Najbardziej różnorodna (kulturowo oraz etnicznie) reprezentacja Europy gubi się we własnych zasadach – w tle rozgrywają się dylematy związane z przepływem imigrantów, strajki i problemy na tle religijnym. Krajowy Związek Piłki Nożnej chce karać sędziów za pomoc muzułmańskim graczom, a trenerzy odsuwają zawodników ze względu na post.

No cóż, uniwersum francuskiej piłki robi ostatnio wszystko, aby dorównać polskiemu, coraz bardziej kultowemu odpowiednikowi. Czy ktoś pamięta jeszcze o pogromie reprezentacji Holandii (4:0, popis Mike’a Maignana) w eliminacjach do mistrzostw Europy? No właśnie. Aktualnie na ustach całej Francji jest jednak znacznie bardziej złożona sprawa. I to taka, która z pewnością aż tak prędko nie ucichnie.

Sport, a kwestia wiary

Ramadan jest 30-dniowym świętem ruchomym, przypadającym na dziewiąty miesiąc kalendarza muzułmańskiego. W wielu przypadkach jego obchody pokrywają się z wydarzeniami sportowymi. Nie inaczej jest tym razem – w 2023 roku uroczystości trwają od 23 marca do 21 kwietnia. Przypada więc na absolutnie kluczowy fragment sezonu. Sprawy nie ułatwia fakt, że wydarzeniu towarzyszy post ścisły od wschodu do zachodu słońca.
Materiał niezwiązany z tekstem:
-- ==== Sys2Proof/Laws/Canonical.lean ====
section
/-!
SUPPORT. Every operation on the state keeps the state canonical (`State.wf`), memory among it: one lemma per operation and one per
meaning, so that a proof about all commands unfolds nothing.
-/
namespace Sys2Proof.Machine

@[simp] theorem State.wf_now (s : State) (h : s.wf) : s.now < timeWrap := h.1
@[simp] theorem State.wf_regs (s : State) (h : s.wf) : tabWf regReset s.regs = true := h.2.1
@[simp] theorem State.wf_gens (s : State) (h : s.wf) : tabWf (fun _ => {}) s.gens = true := h.2.2.1
@[simp] theorem State.wf_tsrc (s : State) (h : s.wf) : tabWf (fun _ => {}) s.tsrc = true := h.2.2.2.1
@[simp] theorem State.wf_twin (s : State) (h : s.wf) : tabWf twinDflt s.twin = true := h.2.2.2.2.1
@[simp] theorem State.wf_gath (s : State) (h : s.wf) : tabWf (fun _ => {}) s.gath = true := h.2.2.2.2.2.1
@[simp] theorem State.wf_claimed (s : State) (h : s.wf) : tabWf (fun _ => {}) s.claimed = true := h.2.2.2.2.2.2.1
@[simp] theorem State.wf_tgtDef (s : State) (h : s.wf) : tabWf (fun _ => none) s.tgtDef = true := h.2.2.2.2.2.2.2.1
@[simp] theorem State.wf_holdOff (s : State) (h : s.wf) : tabWf (fun _ => none) s.holdOff = true := h.2.2.2.2.2.2.2.2.1
@[simp] theorem State.wf_pins (s : State) (h : s.wf) : tabWf (fun _ => {}) s.pins = true := h.2.2.2.2.2.2.2.2.2.1
@[simp] theorem State.wf_preempt (s : State) (h : s.wf) : tabWf (fun _ => none) s.preempt = true := h.2.2.2.2.2.2.2.2.2.2.1
@[simp] theorem State.wf_rings (s : State) (h : s.wf) : tabWf (fun _ => {}) s.rings = true := h.2.2.2.2.2.2.2.2.2.2.2.1
@[simp] theorem State.wf_streams (s : State) (h : s.wf) : tabWf (fun _ => {}) s.streams = true := h.2.2.2.2.2.2.2.2.2.2.2.2.1
@[simp] theorem State.wf_feeds (s : State) (h : s.wf) : tabWf (fun _ => {}) s.feeds = true := h.2.2.2.2.2.2.2.2.2.2.2.2.2.1
@[simp] theorem State.wf_crews (s : State) (h : s.wf) : tabWf (fun _ => {}) s.crews = true := h.2.2.2.2.2.2.2.2.2.2.2.2.2.2.1
@[simp] theorem State.wf_runs (s : State) (h : s.wf) : tabWf (fun _ => none) s.runs = true := h.2.2.2.2.2.2.2.2.2.2.2.2.2.2.2.1
@[simp] theorem State.wf_ended (s : State) (h : s.wf) : tabWf (fun _ => []) s.ended = true := h.2.2.2.2.2.2.2.2.2.2.2.2.2.2.2.2.1
@[simp] theorem State.wf_seqs (s : State) (h : s.wf) : tabWf (fun _ => {}) s.seqs = true := h.2.2.2.2.2.2.2.2.2.2.2.2.2.2.2.2.2.1
@[simp] theorem State.wf_scache (s : State) (h : s.wf) : tabWf (fun _ => []) s.scache = true := h.2.2.2.2.2.2.2.2.2.2.2.2.2.2.2.2.2.2.1
@[simp] theorem State.wf_slotPic (s : State) (h : s.wf) : tabWf (fun _ => none) s.slotPic = true := h.2.2.2.2.2.2.2.2.2.2.2.2.2.2.2.2.2.2.2.1
@[simp] theorem State.wf_slotSz (s : State) (h : s.wf) : tabWf (fun _ => 0) s.slotSz = true := h.2.2.2.2.2.2.2.2.2.2.2.2.2.2.2.2.2.2.2.2.1
@[simp] theorem State.wf_slotNref (s : State) (h : s.wf) : tabWf (fun _ => 0) s.slotNref = true := h.2.2.2.2.2.2.2.2.2.2.2.2.2.2.2.2.2.2.2.2.2.1
@[simp] theorem State.wf_slotC (s : State) (h : s.wf) : tabWf (fun _ => {}) s.slotC = true := h.2.2.2.2.2.2.2.2.2.2.2.2.2.2.2.2.2.2.2.2.2.2.1
@[simp] theorem State.wf_egr (s : State) (h : s.wf) : tabWf (fun _ => []) s.egr = true := h.2.2.2.2.2.2.2.2.2.2.2.2.2.2.2.2.2.2.2.2.2.2.2.1
@[simp] theorem State.wf_txFree (s : State) (h : s.wf) : tabWf (fun _ => 0) s.txFree = true := h.2.2.2.2.2.2.2.2.2.2.2.2.2.2.2.2.2.2.2.2.2.2.2.2.1
@[simp] theorem State.wf_rtpSeq (s : State) (h : s.wf) : tabWf (fun _ => none) s.rtpSeq = true := h.2.2.2.2.2.2.2.2.2.2.2.2.2.2.2.2.2.2.2.2.2.2.2.2.2.1
@[simp] theorem State.wf_subs (s : State) (h : s.wf) : tabWf (fun _ => none) s.subs = true := h.2.2.2.2.2.2.2.2.2.2.2.2.2.2.2.2.2.2.2.2.2.2.2.2.2.2.1
@[simp] theorem State.wf_shapers (s : State) (h : s.wf) : tabWf (fun _ => {}) s.shapers = true := h.2.2.2.2.2.2.2.2.2.2.2.2.2.2.2.2.2.2.2.2.2.2.2.2.2.2.2.1
@[simp] theorem State.wf_gates (s : State) (h : s.wf) : tabWf (fun _ => {}) s.gates = true := h.2.2.2.2.2.2.2.2.2.2.2.2.2.2.2.2.2.2.2.2.2.2.2.2.2.2.2.2.1
@[simp] theorem State.wf_ptpRx (s : State) (h : s.wf) : tabWf (fun _ => []) s.ptpRx = true := h.2.2.2.2.2.2.2.2.2.2.2.2.2.2.2.2.2.2.2.2.2.2.2.2.2.2.2.2.2.1
@[simp] theorem State.wf_tsb (s : State) (h : s.wf) : tabWf (fun _ => []) s.tsb = true := h.2.2.2.2.2.2.2.2.2.2.2.2.2.2.2.2.2.2.2.2.2.2.2.2.2.2.2.2.2.2.1
@[simp] theorem State.wf_mem (s : State) (h : s.wf) : tabWf (fun _ => none) s.mem = true := h.2.2.2.2.2.2.2.2.2.2.2.2.2.2.2.2.2.2.2.2.2.2.2.2.2.2.2.2.2.2.2.1
@[simp] theorem State.wf_celCe (s : State) (h : s.wf) : tabWf (fun _ => 0) s.celCe = true := h.2.2.2.2.2.2.2.2.2.2.2.2.2.2.2.2.2.2.2.2.2.2.2.2.2.2.2.2.2.2.2.2.1
@[simp] theorem State.wf_celDly (s : State) (h : s.wf) : tabWf (fun _ => (64, 64)) s.celDly = true := h.2.2.2.2.2.2.2.2.2.2.2.2.2.2.2.2.2.2.2.2.2.2.2.2.2.2.2.2.2.2.2.2.2.1
@[simp] theorem State.wf_celVref (s : State) (h : s.wf) : tabWf (fun _ => 32) s.celVref = true := h.2.2.2.2.2.2.2.2.2.2.2.2.2.2.2.2.2.2.2.2.2.2.2.2.2.2.2.2.2.2.2.2.2.2.1
@[simp] theorem State.wf_pcs (s : State) (h : s.wf) : tabWf (fun _ => {}) s.pcs = true := h.2.2.2.2.2.2.2.2.2.2.2.2.2.2.2.2.2.2.2.2.2.2.2.2.2.2.2.2.2.2.2.2.2.2.2.1
@[simp] theorem State.wf_stackTab (s : State) (h : s.wf) : tabWf (fun _ => {}) s.stackTab = true := h.2.2.2.2.2.2.2.2.2.2.2.2.2.2.2.2.2.2.2.2.2.2.2.2.2.2.2.2.2.2.2.2.2.2.2.2.1
@[simp] theorem State.wf_ldrCol (s : State) (h : s.wf) : tabWf (fun _ => none) s.ldrCol = true := h.2.2.2.2.2.2.2.2.2.2.2.2.2.2.2.2.2.2.2.2.2.2.2.2.2.2.2.2.2.2.2.2.2.2.2.2.2.1
@[simp] theorem State.wf_blFrom (s : State) (h : s.wf) : tabWf (fun _ => none) s.blFrom = true := h.2.2.2.2.2.2.2.2.2.2.2.2.2.2.2.2.2.2.2.2.2.2.2.2.2.2.2.2.2.2.2.2.2.2.2.2.2.2.1
@[simp] theorem State.wf_qps (s : State) (h : s.wf) : tabWf (fun _ => {}) s.qps = true := h.2.2.2.2.2.2.2.2.2.2.2.2.2.2.2.2.2.2.2.2.2.2.2.2.2.2.2.2.2.2.2.2.2.2.2.2.2.2.2.1
@[simp] theorem State.wf_hchs (s : State) (h : s.wf) : tabWf (fun _ => {}) s.hchs = true := h.2.2.2.2.2.2.2.2.2.2.2.2.2.2.2.2.2.2.2.2.2.2.2.2.2.2.2.2.2.2.2.2.2.2.2.2.2.2.2.2.1
@[simp] theorem State.wf_hgrant (s : State) (h : s.wf) : tabWf (fun _ => 0) s.hgrant = true := h.2.2.2.2.2.2.2.2.2.2.2.2.2.2.2.2.2.2.2.2.2.2.2.2.2.2.2.2.2.2.2.2.2.2.2.2.2.2.2.2.2.1
@[simp] theorem State.wf_ptpPos (s : State) (h : s.wf) : tabWf (fun _ => 0) s.ptpPos = true := h.2.2.2.2.2.2.2.2.2.2.2.2.2.2.2.2.2.2.2.2.2.2.2.2.2.2.2.2.2.2.2.2.2.2.2.2.2.2.2.2.2.2.1
@[simp] theorem State.wf_cps (s : State) (h : s.wf) : tabWf (fun _ => {}) s.cps = true := h.2.2.2.2.2.2.2.2.2.2.2.2.2.2.2.2.2.2.2.2.2.2.2.2.2.2.2.2.2.2.2.2.2.2.2.2.2.2.2.2.2.2.2.1
@[simp] theorem State.wf_rails (s : State) (h : s.wf) : tabWf (fun _ => 0) s.rails = true := h.2.2.2.2.2.2.2.2.2.2.2.2.2.2.2.2.2.2.2.2.2.2.2.2.2.2.2.2.2.2.2.2.2.2.2.2.2.2.2.2.2.2.2.2
@[simp] theorem State.wf_mk (a0 a1 a2 a3 a4 a5 a6 a7 a8 a9 a10 a11 a12 a13 a14 a15 a16 a17 a18 a19 a20 a21 a22 a23 a24 a25 a26 a27 a28 a29 a30 a31 a32 a33 a34 a35 a36 a37 a38 a39 a40 a41 a42 a43 a44 a45 a46 a47 a48 a49 a50 a51 a52 a53 a54 a55 a56 a57 a58 a59 a60 a61 a62 a63 a64 a65 a66 a67 a68 a69 a70 a71 a72 a73 a74 a75 a76 a77 a78 a79 a80 a81 a82 a83 a84 a85 a86 a87 a88 a89 a90 a91 a92) : (State.mk a0 a1 a2 a3 a4 a5 a6 a7 a8 a9 a10 a11 a12 a13 a14 a15 a16 a17 a18 a19 a20 a21 a22 a23 a24 a25 a26 a27 a28 a29 a30 a31 a32 a33 a34 a35 a36 a37 a38 a39 a40 a41 a42 a43 a44 a45 a46 a47 a48 a49 a50 a51 a52 a53 a54 a55 a56 a57 a58 a59 a60 a61 a62 a63 a64 a65 a66 a67 a68 a69 a70 a71 a72 a73 a74 a75 a76 a77 a78 a79 a80 a81 a82 a83 a84 a85 a86 a87 a88 a89 a90 a91 a92).wf = (a4 < timeWrap ∧ tabWf regReset a1 = true ∧ tabWf (fun _ => {}) a16 = true ∧ tabWf (fun _ => {}) a20 = true ∧ tabWf twinDflt a21 = true ∧ tabWf (fun _ => {}) a22 = true ∧ tabWf (fun _ => {}) a23 = true ∧ tabWf (fun _ => none) a24 = true ∧ tabWf (fun _ => none) a25 = true ∧ tabWf (fun _ => {}) a26 = true ∧ tabWf (fun _ => none) a28 = true ∧ tabWf (fun _ => {}) a29 = true ∧ tabWf (fun _ => {}) a35 = true ∧ tabWf (fun _ => {}) a36 = true ∧ tabWf (fun _ => {}) a37 = true ∧ tabWf (fun _ => none) a38 = true ∧ tabWf (fun _ => []) a39 = true ∧ tabWf (fun _ => {}) a40 = true ∧ tabWf (fun _ => []) a43 = true ∧ tabWf (fun _ => none) a44 = true ∧ tabWf (fun _ => 0) a45 = true ∧ tabWf (fun _ => 0) a46 = true ∧ tabWf (fun _ => {}) a47 = true ∧ tabWf (fun _ => []) a49 = true ∧ tabWf (fun _ => 0) a50 = true ∧ tabWf (fun _ => none) a52 = true ∧ tabWf (fun _ => none) a53 = true ∧ tabWf (fun _ => {}) a54 = true ∧ tabWf (fun _ => {}) a55 = true ∧ tabWf (fun _ => []) a56 = true ∧ tabWf (fun _ => []) a57 = true ∧ tabWf (fun _ => none) a59 = true ∧ tabWf (fun _ => 0) a66 = true ∧ tabWf (fun _ => (64, 64)) a67 = true ∧ tabWf (fun _ => 32) a68 = true ∧ tabWf (fun _ => {}) a69 = true ∧ tabWf (fun _ => {}) a70 = true ∧ tabWf (fun _ => none) a71 = true ∧ tabWf (fun _ => none) a75 = true ∧ tabWf (fun _ => {}) a76 = true ∧ tabWf (fun _ => {}) a77 = true ∧ tabWf (fun _ => 0) a78 = true ∧ tabWf (fun _ => 0) a79 = true ∧ tabWf (fun _ => {}) a80 = true ∧ tabWf (fun _ => 0) a88 = true) := by rfl
@[simp] theorem foldl_wf {α : Type} (g : State → α → State) (h : ∀ s x, s.wf → (g s x).wf) (l : List α) (s : State) (hs : s.wf) :
    (l.foldl g s).wf := by
  induction l generalizing s with
  | nil => exact hs
  | cons x r ih => rw [List.foldl_cons]; exact ih _ (h _ _ hs)
@[simp] theorem foldl_fst_wf {α β : Type} (g : State × β → α → State × β) (h : ∀ a x, a.1.wf → (g a x).1.wf) (l : List α)
    (a : State × β) (hs : a.1.wf) : (l.foldl g a).1.wf := by
  induction l generalizing a with
  | nil => exact hs
  | cons x r ih => rw [List.foldl_cons]; exact ih _ (h _ _ hs)
@[simp] theorem ite_wf (c : Prop) [Decidable c] (a b : State) : ((if c then a else b).wf) = (if c then a.wf else b.wf) := by
  split <;> rfl
@[simp] theorem ite_fst_wf {β : Type} (c : Prop) [Decidable c] (a b : State × β) : ((if c then a else b).1.wf) = (if c then a.1.wf else b.1.wf) := by
  split <;> rfl
@[simp] theorem State.draw_wf (s : State) (w : Nat) (h : s.wf) : (s.draw w).2.wf := h
@[simp] theorem mod_timeWrap (a : Nat) : a % timeWrap < timeWrap := Nat.mod_lt _ (by decide)
@[simp] theorem zero_timeWrap : 0 < timeWrap := by decide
Pomimo faktu, że post ten można odrobić w zupełnie innym terminie, nawet najwięksi sportowcy starają się postępować zgodnie z tradycją. Doskonałym przykładem jest aktualny zdobywca Złotej Piłki, Karim Benzema. Jego zdjęcia z daktylami co roku obiegają internet, a wyjątkowa forma w trakcie Ramadanu stała się już pewną legendą.

Reklama

– Dla mnie jest to bardzo pozytywne uczucie. Post pozwala mi utrzymać koncentrację, a to przekłada się później na boisko – przyznał facet, który zapakował aż sześć bramek w trzech ostatnich meczach ligi hiszpańskiej.

Gdyby Benzema zdecydował się jednak na powrót do Ligue 1, podobne zachowanie nie byłoby zbyt mile widziane. Nawet w kontekście tak wielkiej gwiazdy. Zdaniem francuskiej federacji, futbol ma być bowiem dyscypliną świecką – oddaloną od aspektów religijnych oraz politycznych.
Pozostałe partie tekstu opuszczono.